Inventing tracing-based antidebugging tricks is even more essential for the second way of tracing. CUP386 /7, and more known, debuggers like Liu TaoTao’s TR and tracers like Jauming Tseng’s IceUnp emulate every instruction instead of executing it. HackStop tries to kick these by checking emulation bugs. For example, TR 2.53 treats 386+ instructions like BT as a NOP.

These tools do often not produce working executables, but memory snapshots while the program is unpacking. Usually these snapshots are made using the timer interrupt or hardware breakpoints. HackStop tries to detect these programs on their hooked interrupts. Martin Malik’s hAWeD! protection even disables interrupt 13h, but this approach would slow down concurrent processes.

Seldom described in protector documentation is the relatively new technology by EliCZ to use Windows-specific breakpoints to dump protected programs. Currently, HackStop does not contain tricks against EliCZ’ EDump program which makes use of this technology. The problem is that EDump operates on ring0-level while HackStopped programs are ring3. EDump can not be removed by the HackStop decryptor without harming Windows. At the moment that this documentation is written, all protectors that claim to kick EDump do not.

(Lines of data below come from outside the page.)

/-! ### setAddr -/

@[simp] theorem setAddr_st (v : Word) (s : State) : (setAddr v s).st = s.st := rfl
@[simp] theorem setAddr_cnt (v : Word) (s : State) : (setAddr v s).cnt = s.cnt := rfl
@[simp] theorem setAddr_bc (v : Word) (s : State) : (setAddr v s).bc = s.bc := rfl
@[simp] theorem setAddr_addr (v : Word) (s : State) : (setAddr v s).addr = v := rfl
@[simp] theorem setAddr_rt (v : Word) (s : State) : (setAddr v s).rt = s.rt := rfl
@[simp] theorem setAddr_seg (v : Word) (s : State) : (setAddr v s).seg = s.seg := rfl
@[simp] theorem setAddr_acc (v : Word) (s : State) : (setAddr v s).acc = s.acc := rfl
@[simp] theorem setAddr_chk (v : Word) (s : State) : (setAddr v s).chk = s.chk := rfl
@[simp] theorem setAddr_halt (v : Word) (s : State) : (setAddr v s).halt = s.halt := rfl
@[simp] theorem setAddr_input (v : Word) (s : State) : (setAddr v s).input = s.input := rfl
@[simp] theorem setAddr_sourceFailed (v : Word) (s : State) : (setAddr v s).sourceFailed = s.sourceFailed := rfl
@[simp] theorem setAddr_out (v : Word) (s : State) : (setAddr v s).out = s.out := rfl
@[simp] theorem setAddr_mem (v : Word) (s : State) : (setAddr v s).mem = s.mem := rfl
@[simp] theorem setAddr_faults (v : Word) (s : State) : (setAddr v s).faults = s.faults := rfl
@[simp] theorem setAddr_freeCount (v : Word) (s : State) : (setAddr v s).freeCount = s.freeCount := rfl
@[simp] theorem setAddr_params (v : Word) (s : State) : (setAddr v s).params = s.params := rfl

/-! ### setRt -/

@[simp] theorem setRt_st (v : Byte) (s : State) : (setRt v s).st = s.st := rfl
@[simp] theorem setRt_cnt (v : Byte) (s : State) : (setRt v s).cnt = s.cnt := rfl
@[simp] theorem setRt_bc (v : Byte) (s : State) : (setRt v s).bc = s.bc := rfl
@[simp] theorem setRt_addr (v : Byte) (s : State) : (setRt v s).addr = s.addr := rfl
@[simp] theorem setRt_rt (v : Byte) (s : State) : (setRt v s).rt = v := rfl
@[simp] theorem setRt_seg (v : Byte) (s : State) : (setRt v s).seg = s.seg := rfl
@[simp] theorem setRt_acc (v : Byte) (s : State) : (setRt v s).acc = s.acc := rfl
@[simp] theorem setRt_chk (v : Byte) (s : State) : (setRt v s).chk = s.chk := rfl
@[simp] theorem setRt_halt (v : Byte) (s : State) : (setRt v s).halt = s.halt := rfl
@[simp] theorem setRt_input (v : Byte) (s : State) : (setRt v s).input = s.input := rfl
@[simp] theorem setRt_sourceFailed (v : Byte) (s : State) : (setRt v s).sourceFailed = s.sourceFailed := rfl
@[simp] theorem setRt_out (v : Byte) (s : State) : (setRt v s).out = s.out := rfl
@[simp] theorem setRt_mem (v : Byte) (s : State) : (setRt v s).mem = s.mem := rfl
@[simp] theorem setRt_faults (v : Byte) (s : State) : (setRt v s).faults = s.faults := rfl
@[simp] theorem setRt_freeCount (v : Byte) (s : State) : (setRt v s).freeCount = s.freeCount := rfl
@[simp] theorem setRt_params (v : Byte) (s : State) : (setRt v s).params = s.params := rfl

/-! ### setSeg -/

@[simp] theorem setSeg_st (v : Word) (s : State) : (setSeg v s).st = s.st := rfl
@[simp] theorem setSeg_cnt (v : Word) (s : State) : (setSeg v s).cnt = s.cnt := rfl
@[simp] theorem setSeg_bc (v : Word) (s : State) : (setSeg v s).bc = s.bc := rfl
@[simp] theorem setSeg_addr (v : Word) (s : State) : (setSeg v s).addr = s.addr := rfl
@[simp] theorem setSeg_rt (v : Word) (s : State) : (setSeg v s).rt = s.rt := rfl
@[simp] theorem setSeg_seg (v : Word) (s : State) : (setSeg v s).seg = v := rfl
@[simp] theorem setSeg_acc (v : Word) (s : State) : (setSeg v s).acc = s.acc := rfl
@[simp] theorem setSeg_chk (v : Word) (s : State) : (setSeg v s).chk = s.chk := rfl
@[simp] theorem setSeg_halt (v : Word) (s : State) : (setSeg v s).halt = s.halt := rfl
@[simp] theorem setSeg_input (v : Word) (s : State) : (setSeg v s).input = s.input := rfl
@[simp] theorem setSeg_sourceFailed (v : Word) (s : State) : (setSeg v s).sourceFailed = s.sourceFailed := rfl
@[simp] theorem setSeg_out (v : Word) (s : State) : (setSeg v s).out = s.out := rfl
@[simp] theorem setSeg_mem (v : Word) (s : State) : (setSeg v s).mem = s.mem := rfl
@[simp] theorem setSeg_faults (v : Word) (s : State) : (setSeg v s).faults = s.faults := rfl
@[simp] theorem setSeg_freeCount (v : Word) (s : State) : (setSeg v s).freeCount = s.freeCount := rfl
@[simp] theorem setSeg_params (v : Word) (s : State) : (setSeg v s).params = s.params := rfl

/-! ### setAcc -/

@[simp] theorem setAcc_st (v : Word) (s : State) : (setAcc v s).st = s.st := rfl
@[simp] theorem setAcc_cnt (v : Word) (s : State) : (setAcc v s).cnt = s.cnt := rfl
@[simp] theorem setAcc_bc (v : Word) (s : State) : (setAcc v s).bc = s.bc := rfl
@[simp] theorem setAcc_addr (v : Word) (s : State) : (setAcc v s).addr = s.addr := rfl
@[simp] theorem setAcc_rt (v : Word) (s : State) : (setAcc v s).rt = s.rt := rfl
@[simp] theorem setAcc_seg (v : Word) (s : State) : (setAcc v s).seg = s.seg := rfl
@[simp] theorem setAcc_acc (v : Word) (s : State) : (setAcc v s).acc = v := rfl
@[simp] theorem setAcc_chk (v : Word) (s : State) : (setAcc v s).chk = s.chk := rfl
@[simp] theorem setAcc_halt (v : Word) (s : State) : (setAcc v s).halt = s.halt := rfl
@[simp] theorem setAcc_input (v : Word) (s : State) : (setAcc v s).input = s.input := rfl
@[simp] theorem setAcc_sourceFailed (v : Word) (s : State) : (setAcc v s).sourceFailed = s.sourceFailed := rfl
@[simp] theorem setAcc_out (v : Word) (s : State) : (setAcc v s).out = s.out := rfl
@[simp] theorem setAcc_mem (v : Word) (s : State) : (setAcc v s).mem = s.mem := rfl
@[simp] theorem setAcc_faults (v : Word) (s : State) : (setAcc v s).faults = s.faults := rfl
@[simp] theorem setAcc_freeCount (v : Word) (s : State) : (setAcc v s).freeCount = s.freeCount := rfl
@[simp] theorem setAcc_params (v : Word) (s : State) : (setAcc v s).params = s.params := rfl

/-! ### setChk -/

@[simp] theorem setChk_st (v : Word) (s : State) : (setChk v s).st = s.st := rfl
@[simp] theorem setChk_cnt (v : Word) (s : State) : (setChk v s).cnt = s.cnt := rfl
@[simp] theorem setChk_bc (v : Word) (s : State) : (setChk v s).bc = s.bc := rfl
@[simp] theorem setChk_addr (v : Word) (s : State) : (setChk v s).addr = s.addr := rfl
@[simp] theorem setChk_rt (v : Word) (s : State) : (setChk v s).rt = s.rt := rfl
@[simp] theorem setChk_seg (v : Word) (s : State) : (setChk v s).seg = s.seg := rfl
@[simp] theorem setChk_acc (v : Word) (s : State) : (setChk v s).acc = s.acc := rfl
@[simp] theorem setChk_chk (v : Word) (s : State) : (setChk v s).chk = v := rfl
@[simp] theorem setChk_halt (v : Word) (s : State) : (setChk v s).halt = s.halt := rfl
@[simp] theorem setChk_input (v : Word) (s : State) : (setChk v s).input = s.input := rfl
@[simp] theorem setChk_sourceFailed (v : Word) (s : State) : (setChk v s).sourceFailed = s.sourceFailed := rfl
@[simp] theorem setChk_out (v : Word) (s : State) : (setChk v s).out = s.out := rfl
@[simp] theorem setChk_mem (v : Word) (s : State) : (setChk v s).mem = s.mem := rfl
@[simp] theorem setChk_faults (v : Word) (s : State) : (setChk v s).faults = s.faults := rfl
@[simp] theorem setChk_freeCount (v : Word) (s : State) : (setChk v s).freeCount = s.freeCount := rfl
@[simp] theorem setChk_params (v : Word) (s : State) : (setChk v s).params = s.params := rfl

/-! ### setHalt -/

@[simp] theorem setHalt_st (s : State) : (setHalt s).st = s.st := rfl
@[simp] theorem setHalt_cnt (s : State) : (setHalt s).cnt = s.cnt := rfl
@[simp] theorem setHalt_bc (s : State) : (setHalt s).bc = s.bc := rfl
@[simp] theorem setHalt_addr (s : State) : (setHalt s).addr = s.addr := rfl
@[simp] theorem setHalt_rt (s : State) : (setHalt s).rt = s.rt := rfl
@[simp] theorem setHalt_seg (s : State) : (setHalt s).seg = s.seg := rfl
@[simp] theorem setHalt_acc (s : State) : (setHalt s).acc = s.acc := rfl
@[simp] theorem setHalt_chk (s : State) : (setHalt s).chk = s.chk := rfl
@[simp] theorem setHalt_halt (s : State) : (setHalt s).halt = true := rfl
@[simp] theorem setHalt_input (s : State) : (setHalt s).input = s.input := rfl
@[simp] theorem setHalt_sourceFailed (s : State) : (setHalt s).sourceFailed = s.sourceFailed := rfl
@[simp] theorem setHalt_out (s : State) : (setHalt s).out = s.out := rfl
@[simp] theorem setHalt_mem (s : State) : (setHalt s).mem = s.mem := rfl
@[simp] theorem setHalt_faults (s : State) : (setHalt s).faults = s.faults := rfl
@[simp] theorem setHalt_freeCount (s : State) : (setHalt s).freeCount = s.freeCount := rfl
@[simp] theorem setHalt_params (s : State) : (setHalt s).params = s.params := rfl

/-! ### emit -/

@[simp] theorem emit_st (e : Event) (s : State) : (emit e s).st = s.st := rfl
@[simp] theorem emit_cnt (e : Event) (s : State) : (emit e s).cnt = s.cnt := rfl
@[simp] theorem emit_bc (e : Event) (s : State) : (emit e s).bc = s.bc := rfl
@[simp] theorem emit_addr (e : Event) (s : State) : (emit e s).addr = s.addr := rfl
@[simp] theorem emit_rt (e : Event) (s : State) : (emit e s).rt = s.rt := rfl
@[simp] theorem emit_seg (e : Event) (s : State) : (emit e s).seg = s.seg := rfl
@[simp] theorem emit_acc (e : Event) (s : State) : (emit e s).acc = s.acc := rfl
@[simp] theorem emit_chk (e : Event) (s : State) : (emit e s).chk = s.chk := rfl
@[simp] theorem emit_halt (e : Event) (s : State) : (emit e s).halt = s.halt := rfl
@[simp] theorem emit_input (e : Event) (s : State) : (emit e s).input = s.input := rfl
@[simp] theorem emit_sourceFailed (e : Event) (s : State) : (emit e s).sourceFailed = s.sourceFailed := rfl
@[simp] theorem emit_out (e : Event) (s : State) : (emit e s).out = s.out ++ [e] := rfl
@[simp] theorem emit_mem (e : Event) (s : State) : (emit e s).mem = s.mem := rfl
@[simp] theorem emit_faults (e : Event) (s : State) : (emit e s).faults = s.faults := rfl
@[simp] theorem emit_freeCount (e : Event) (s : State) : (emit e s).freeCount = s.freeCount := rfl
@[simp] theorem emit_params (e : Event) (s : State) : (emit e s).params = s.params := rfl

/-! ### memWrite -/

@[simp] theorem memWrite_st (a v : Word) (s : State) : (memWrite a v s).st = s.st := rfl
@[simp] theorem memWrite_cnt (a v : Word) (s : State) : (memWrite a v s).cnt = s.cnt := rfl
@[simp] theorem memWrite_bc (a v : Word) (s : State) : (memWrite a v s).bc = s.bc := rfl
@[simp] theorem memWrite_addr (a v : Word) (s : State) : (memWrite a v s).addr = s.addr := rfl
@[simp] theorem memWrite_rt (a v : Word) (s : State) : (memWrite a v s).rt = s.rt := rfl
@[simp] theorem memWrite_seg (a v : Word) (s : State) : (memWrite a v s).seg = s.seg := rfl
@[simp] theorem memWrite_acc (a v : Word) (s : State) : (memWrite a v s).acc = s.acc := rfl
@[simp] theorem memWrite_chk (a v : Word) (s : State) : (memWrite a v s).chk = s.chk := rfl
@[simp] theorem memWrite_halt (a v : Word) (s : State) : (memWrite a v s).halt = s.halt := rfl
@[simp] theorem memWrite_input (a v : Word) (s : State) : (memWrite a v s).input = s.input := rfl
@[simp] theorem memWrite_sourceFailed (a v : Word) (s : State) :
    (memWrite a v s).sourceFailed = s.sourceFailed := rfl
@[simp] theorem memWrite_out (a v : Word) (s : State) : (memWrite a v s).out = s.out ++ [.writeWord a v] := rfl
@[simp] theorem memWrite_mem (a v : Word) (s : State) :
    (memWrite a v s).mem = if anyFault (writeFaults s.params a) then
      Memory.ofCells (Config.faultedMemory s.freeCount s.mem a v) else storeWord s.mem a v := rfl
@[simp] theorem memWrite_faults (a v : Word) (s : State) :
    (memWrite a v s).faults = addFaults s.faults (writeFaults s.params a) := rfl
@[simp] theorem memWrite_freeCount (a v : Word) (s : State) :
    (memWrite a v s).freeCount = if anyFault (writeFaults s.params a) then s.freeCount + 1 else s.freeCount := rfl
@[simp] theorem memWrite_params (a v : Word) (s : State) : (memWrite a v s).params = s.params := rfl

Hardly a protection, HackStop after five years still contains the infamous, often simulated "opcode encryption", alias Nebelbombs. Even TEU, Ciphator and PELockNT are full of this anti-disassembling code. The so-called Nebelbombs take up about 25% of the amount of bytes of a HackStop decryptor. In fact Nebelbombs are just harmless instructions which jump to a location within another opcode. This causes the HackStop decryptor to be difficult to disassemble using tools like IDA or Sourcer 7 by V Communications. However, tools like MOW and AHCR (by ROSE SWE) exist to replace some Nebelbombs with NOP instructions. Needless to say, that if a hackstopped programs is "edited" by tools like MOW or AHCR it won’t run anymore!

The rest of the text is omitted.